• [Your instructions] Below are records; please set down exactly the lines from the first through the one containing "def setSymErrs (d".

▼▼▼

/-- An uncorrectable word counted and captured (R223, R239). -/
def countUe (d : Dev) (b : Sram) (rq : Req) (scrub : Bool) (a : Nat) : Dev :=
  let d := d.captureSram b rq scrub a
  match b with
  | .cmem c => (d.bump F.CMEM_UE_CNT_words c 0 1).raise F.CMEM_ERR_STATUS_ue c
  | .shm c => (d.bump F.SHM_UE_CNT_words c 0 1).raise F.SHM_ERR_STATUS_ue c

/-- Number of ones in a byte. -/
def weight8 (n : Nat) : Nat := (List.range 8).foldl (fun a i => a + b2n (n.testBit i)) 0

/-- The syndrome of a set of wrong bits, over a poisoned word's 0xFF (R223). -/
def syndrome (poison : Bool) (l : List Nat) : Nat :=
  l.foldl (fun a i => a ^^^ (Config.secdedColumn i).toNat) (if poison then 0xFF else 0)

/-- One SRAM word read and decoded (R222, R223): a single wrong bit is corrected, two poison the word, and more, or any
on a poisoned word, go by their syndrome. The stored word is rewritten as the read leaves it. -/
def touchWord (d : Dev) (b : Sram) (rq : Req) (scrub : Bool) (w : Nat) : Dev :=
  let l := d.flipsAt w
  let p := d.poisoned w
  let s := syndrome p l
  let d0 := d.setFlips w []
  let ue := (d0.countUe b rq scrub w).setPoison w true
  if l = [] then d
  else if !p && l.length == 1 then d0.countCe b
  else if s = 0xFF then d0.setPoison w true
  else if !p && l.length == 2 then ue
  else if s = 0 then (l.foldl (fun d i => d.flipBit w i) d0).setPoison w false
  else if weight8 s % 2 = 0 then ue
  else
    match (List.range 72).find? (fun i => (Config.secdedColumn i).toNat == s) with
    | none => ue
    | some j => (((l ++ [j]).foldl (fun d i => d.flipBit w i) d0).setPoison w false).countCe b

/-! ### DDR5 codewords (R230-R232) -/

/-- Wrong symbols of a codeword. -/
def symErrsAt (d : Dev) (cw : Nat) : List (Nat × Nat) := Sp.get (fun _ => []) d.mem.symErrs cw

/-- A codeword's wrong symbols replaced. -/
def setSymErrs (d : Dev) (cw : Nat) (l : List (Nat × Nat)) : Dev :=
  d.onMem (fun m => { m with symErrs := Sp.set (fun _ => []) m.symErrs cw l })

/-- The erased device of a codeword's subchannel, from DDR_CH_ERASE (R231, R240). -/
def erasedDevice (d : Dev) (cw : Nat) : Option Nat :=
  let ch := ddrChannel cw
  if ddrSub cw = 0 then
    (if d.isSet F.DDR_CH_ERASE_erased0 (ch / 4) (ch % 4) then some (d.fld F.DDR_CH_ERASE_device0 (ch / 4) (ch % 4)) else none)
  else
    (if d.isSet F.DDR_CH_ERASE_erased1 (ch / 4) (ch % 4) then some (d.fld F.DDR_CH_ERASE_device1 (ch / 4) (ch % 4)) else none)

/-- DDR_ERR_ADDR captures while ue and poison_written are 0 (R240). -/
def captureDdr (d : Dev) (rq : Req) (patrol : Bool) (cw : Nat) : Dev :=
  let ch := ddrChannel cw
  let n := ch / 4
  if d.isSet F.DDR_ERR_STATUS_ue n || d.isSet F.DDR_ERR_STATUS_poison_written n then d
  else
    d.wr .DDR_ERR_ADDR n 0 ((if patrol then 2 ^ 51 else rq.master * 2 ^ 56 + rq.ctx % 16 * 2 ^ 52)
      + ch % 4 * 2 ^ 48 + cw % 2 ^ 48)

/-- The corrections of a subchannel within its last 2^24 reads, the devices `devs` having just corrected one more (R231). -/
def recentCorrections (sc : Subchannel) (devs : List Nat) : List (Nat × Nat) :=
  (devs.map (fun v => (v, sc.reads)) ++ sc.corrections).filter (fun e => sc.reads - e.2 < 2 ^ 24)

/-- A device of a codeword's subchannel is marked erased, one device a subchannel (R231, step DEVICE_ERASE). -/
def eraseDevice (d : Dev) (cw v : Nat) : Dev :=
  let ch := ddrChannel cw
  if !d.isSet F.DDR_CTRL_erase_en (ch / 4) || (d.erasedDevice cw).isSome then d
  else
    let d := d.raise F.DDR_ERR_STATUS_device_erased (ch / 4)
    if ddrSub cw = 0 then (d.setFld F.DDR_CH_ERASE_device0 (ch / 4) (ch % 4) v).raise F.DDR_CH_ERASE_erased0 (ch / 4) (ch % 4)
    else (d.setFld F.DDR_CH_ERASE_device1 (ch / 4) (ch % 4) v).raise F.DDR_CH_ERASE_erased1 (ch / 4) (ch % 4)

/-- Corrections noted against their devices; a device that has corrected more codewords than erase_threshold within
2^24 reads of its subchannel is marked erased (R231). -/
def noteCorrections (d : Dev) (cw : Nat) (found : List (Nat × Nat)) : Dev :=
  let k := 2 * ddrChannel cw + ddrSub cw
  let sc := Sp.get (fun _ => ({} : Subchannel)) d.mem.subchannels k
  let devs := (found.map (fun e => e.1 / 8)).eraseDups
  let cs := recentCorrections sc devs
  let d := d.onMem (fun m => { m with subchannels := Sp.set (fun _ => {}) m.subchannels k { sc with corrections := cs } })
  let limit := d.fld F.DDR_CTRL_erase_threshold (ddrChannel cw / 4)
  match devs.find? (fun v => decide (limit < (cs.filter (fun e => e.1 = v)).length)) with
  | none => d
  | some v => d.eraseDevice cw v

/-- One DDR5 codeword read and decoded (R231, R232), and rewritten as the read leaves it. -/
def touchCodeword (d : Dev) (rq : Req) (patrol : Bool) (cw : Nat) : Dev :=
  let ch := ddrChannel cw
  let k := 2 * ch + ddrSub cw
  let sc := Sp.get (fun _ => ({} : Subchannel)) d.mem.subchannels k
  let d := d.onMem (fun m =>
    { m with subchannels := Sp.set (fun _ => {}) m.subchannels k { sc with reads := sc.reads + 1 } })
  let errs := d.symErrsAt cw
  if errs = [] then d
  else
    match symRead (d.poisoned cw) errs (d.erasedDevice cw) with
    | .clean => d.setSymErrs cw []
    | .poisoned => (d.setSymErrs cw []).setPoison64 cw true
    | .corrected found =>
      let true_ := addErrs (if d.poisoned cw then poisonPattern else []) errs
      let left := addErrs true_ found
      let d := (d.setSymErrs cw []).setPoison64 cw false
      let d := left.foldl (fun d e =>
        if e.1 < 64 then d.setCell (cw + e.1) (d.cell (cw + e.1) ^^^ BitVec.ofNat 8 e.2) else d) d
      ((d.bump F.DDR_CH_CE_CNT_codewords (ch / 4) (ch % 4) 1).raise F.DDR_ERR_STATUS_ce (ch / 4)).noteCorrections cw found
    | .uncorrectable =>
      let d := d.captureDdr rq patrol cw
      let d := (d.bump F.DDR_CH_UE_CNT_codewords (ch / 4) (ch % 4) 1).raise F.DDR_ERR_STATUS_ue (ch / 4)
      (d.setSymErrs cw []).setPoison64 cw true

/-! ### The cache (R214-R221) -/

/-- A core's cache slice, most recently used line first. -/
def slice (d : Dev) (h : Nat) : List CacheLine := Sp.get (fun _ => []) d.mem.cache h

/-- A core's cache slice replaced. -/
def setSlice (d : Dev) (h : Nat) (l : List CacheLine) : Dev :=
  d.onMem (fun m => { m with cache := Sp.set (fun _ => []) m.cache h l })

/-- A dirty line written to DDR5 (R218): its words are read by the SECDED rule, and a codeword with a poisoned word is
written as poison. The codewords get fresh check symbols. -/
def writeBack (d : Dev) (h line : Nat) : Dev :=
  let d := (granules 8 line 256).foldl (fun d w => d.touchWord (.shm h) { master := 0 } false w) d
  let d := (granules 64 line 256).foldl (fun d cw =>
    let d := d.setSymErrs cw []
    if (granules 8 cw 64).any (fun w => d.poisoned w) then
      ((d.captureDdr {} false cw).raise F.DDR_ERR_STATUS_poison_written (ddrChannel cw / 4)).setPoison64 cw true
    else d) d
  d.bump F.SHM_CACHE_WB_CNT_lines h 0 1

/-- Every dirty line of a core's slice written back and every line invalidated (R220, R242). -/
def flushSlice (d : Dev) (h : Nat) : Dev :=
  ((d.slice h).foldl (fun d l => if l.dirty then d.writeBack h l.line else d) d).setSlice h []

/-- Every slice flushed. -/
def flushCache (d : Dev) : Dev := (List.range 4).foldl flushSlice d

/-- Tag errors met in the set of a line (R221): one bad copy is repaired from the other; two bad copies lose the line,
whose newest data, when it was dirty, is unknown. -/
def tagCheck (d : Dev) (h line : Nat) : Dev :=
  let set := Config.cacheSet d.split line
  let errs := (Sp.get (fun _ => []) d.mem.tagErrs h).filter (fun e => Config.cacheSet d.split e.1 = set)
  errs.foldl (fun d e =>
    let left := (Sp.get (fun _ => []) d.mem.tagErrs h).filter (fun x => x.1 ≠ e.1)
    let d := d.onMem (fun m => { m with tagErrs := Sp.set (fun _ => []) m.tagErrs h left })
    if e.2 < 2 then d.raise F.SHM_ERR_STATUS_tag_ce h
    else
      let d := d.raise F.SHM_ERR_STATUS_tag_fatal h
      match (d.slice h).find? (fun l => l.line = e.1) with
      | none => d
      | some l =>
        let d := d.setSlice h ((d.slice h).filter (fun x => x.line ≠ e.1))
        if l.dirty then
          (List.range 256).foldl (fun d i => let (v, d) := d.draw 8; d.setCell (e.1 + i) (BitVec.ofNat 8 v)) d
        else d) d

/-- The lowest-numbered unused way of a set, if one is unused (R218). -/
def freeWay (l : List CacheLine) (set : Nat) : Option Nat :=
  (List.range 16).find? (fun w => !l.any (fun x => x.set == set && x.way == w))

/-- A line filled into its home slice (R217, R218): its four codewords are read, and the least recently used way makes
room when no way is unused. -/
def fillLine (d : Dev) (rq : Req) (h line : Nat) : Dev :=
  let set := Config.cacheSet d.split line
  let d := (granules 64 line 256).foldl (fun d cw => d.touchCodeword rq false cw) d
  match freeWay (d.slice h) set with
  | some w => d.setSlice h ({ line, set, way := w, dirty := false } :: d.slice h)
  | none =>
    match (d.slice h).reverse.find? (fun x => x.set = set) with
    | none => d
    | some v =>
      let d := if v.dirty then d.writeBack h v.line else d
      d.setSlice h ({ line, set, way := v.way, dirty := false } :: (d.slice h).filter (fun x => x.line ≠ v.line))

/-- Whether a line is cached, after the tag check of its home slice; a hit makes it the most recently used, a miss fills
it unless the hint is Stream (R216, R217). With split 0 no tag is checked. -/
def cacheAccess (d : Dev) (rq : Req) (line : Nat) (write : Bool) : Bool × Dev :=
  if d.split = 0 then (false, d)
  else
    let h := cacheHome line
    let d := d.tagCheck h line
    let mark := fun (x : CacheLine) => { x with dirty := x.dirty || write }
    match (d.slice h).find? (fun x => x.line = line) with
    | some x =>
      let d := d.bump F.SHM_CACHE_HIT_CNT_lines h 0 1
      (true, d.setSlice h (mark x :: (d.slice h).filter (fun y => y.line ≠ line)))
    | none =>
      let d := d.bump F.SHM_CACHE_MISS_CNT_lines h 0 1
      if rq.stream then (false, d)
      else
        let d := d.fillLine rq h line
        (true, d.setSlice h ((d.slice h).map (fun y => if y.line = line then mark y else y)))

/-! ### Reads and writes of memory -/

/-- A range of one memory level read: every granule it touches is decoded; the bytes then stand as stored (R198). -/
def readMem (d : Dev) (rq : Req) (a len : Nat) : List PByte × Dev :=
  match d.home a with
  | .coreMem c =>
    let d := (granules 8 a len).foldl (fun d w => d.touchWord (.cmem c) rq false w) d
    (d.peekRange a len, d)
  | .shared c =>
    let d := (granules 8 a len).foldl (fun d w => d.touchWord (.shm c) rq false w) d
    (d.peekRange a len, d)
  | .ddr =>
    let d := (granules 256 a len).foldl (fun d line =>
      let lo := max a line
      let n := min (a + len) (line + 256) - lo
      let (hit, d) := d.cacheAccess rq line false
      if hit then (granules 8 lo n).foldl (fun d w => d.touchWord (.shm (cacheHome line)) rq false w) d
      else (granules 64 lo n).foldl (fun d cw => d.touchCodeword rq false cw) d) d
    (d.peekRange a len, d)
  | _ => ([], d)

/-- One granule written (R224, R225): `size` is 8 in SRAM and 64 in DDR5; `touch` is the read of a partial write. Clean
data over the whole granule clears its poison and its latent errors, poisoned data poisons it, and a partial write
leaves a poisoned granule poisoned. -/
def writeGranule (d : Dev) (size g a : Nat) (bs : List PByte) (touch : Dev → Nat → Dev) : Dev :=
  let lo := max a g
  let hi := min (a + bs.length) (g + size)
  let part := (bs.drop (lo - a)).take (hi - lo)
  let whole := lo = g ∧ hi = g + size
  let d := if whole then (if size = 8 then d.setFlips g [] else d.setSymErrs g []) else touch d g
  let p := part.any PByte.poison || (!decide whole && (granules 8 g size).any (fun w => d.poisoned w))
  let d := part.zipIdx.foldl (fun d (b, i) => d.setCell (lo + i) b.val) d
  (granules 8 g size).foldl (fun d w => d.setPoison w p) d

▲▲▲

• [Response to the exercise]
/-- An uncorrectable word counted and captured (R223, R239). -/
def countUe (d : Dev) (b : Sram) (rq : Req) (scrub : Bool) (a : Nat) : Dev :=
  let d := d.captureSram b rq scrub a
  match b with
  | .cmem c => (d.bump F.CMEM_UE_CNT_words c 0 1).raise F.CMEM_ERR_STATUS_ue c
  | .shm c => (d.bump F.SHM_UE_CNT_words c 0 1).raise F.SHM_ERR_STATUS_ue c

/-- Number of ones in a byte. -/
def weight8 (n : Nat) : Nat := (List.range 8).foldl (fun a i => a + b2n (n.testBit i)) 0

/-- The syndrome of a set of wrong bits, over a poisoned word's 0xFF (R223). -/
def syndrome (poison : Bool) (l : List Nat) : Nat :=
  l.foldl (fun a i => a ^^^ (Config.secdedColumn i).toNat) (if poison then 0xFF else 0)

/-- One SRAM word read and decoded (R222, R223): a single wrong bit is corrected, two poison the word, and more, or any
on a poisoned word, go by their syndrome. The stored word is rewritten as the read leaves it. -/
def touchWord (d : Dev) (b : Sram) (rq : Req) (scrub : Bool) (w : Nat) : Dev :=
  let l := d.flipsAt w
  let p := d.poisoned w
  let s := syndrome p l
  let d0 := d.setFlips w []
  let ue := (d0.countUe b rq scrub w).setPoison w true
  if l = [] then d
  else if !p && l.length == 1 then d0.countCe b
  else if s = 0xFF then d0.setPoison w true
  else if !p && l.length == 2 then ue
  else if s = 0 then (l.foldl (fun d i => d.flipBit w i) d0).setPoison w false
  else if weight8 s % 2 = 0 then ue
  else
    match (List.range 72).find? (fun i => (Config.secdedColumn i).toNat == s) with
    | none => ue
    | some j => (((l ++ [j]).foldl (fun d i => d.flipBit w i) d0).setPoison w false).countCe b

/-! ### DDR5 codewords (R230-R232) -/

/-- Wrong symbols of a codeword. -/
def symErrsAt (d : Dev) (cw : Nat) : List (Nat × Nat) := Sp.get (fun _ => []) d.mem.symErrs cw

/-- A codeword's wrong symbols replaced. -/
def setSymErrs (d : Dev) (cw : Nat) (l : List (Nat × Nat)) : Dev :=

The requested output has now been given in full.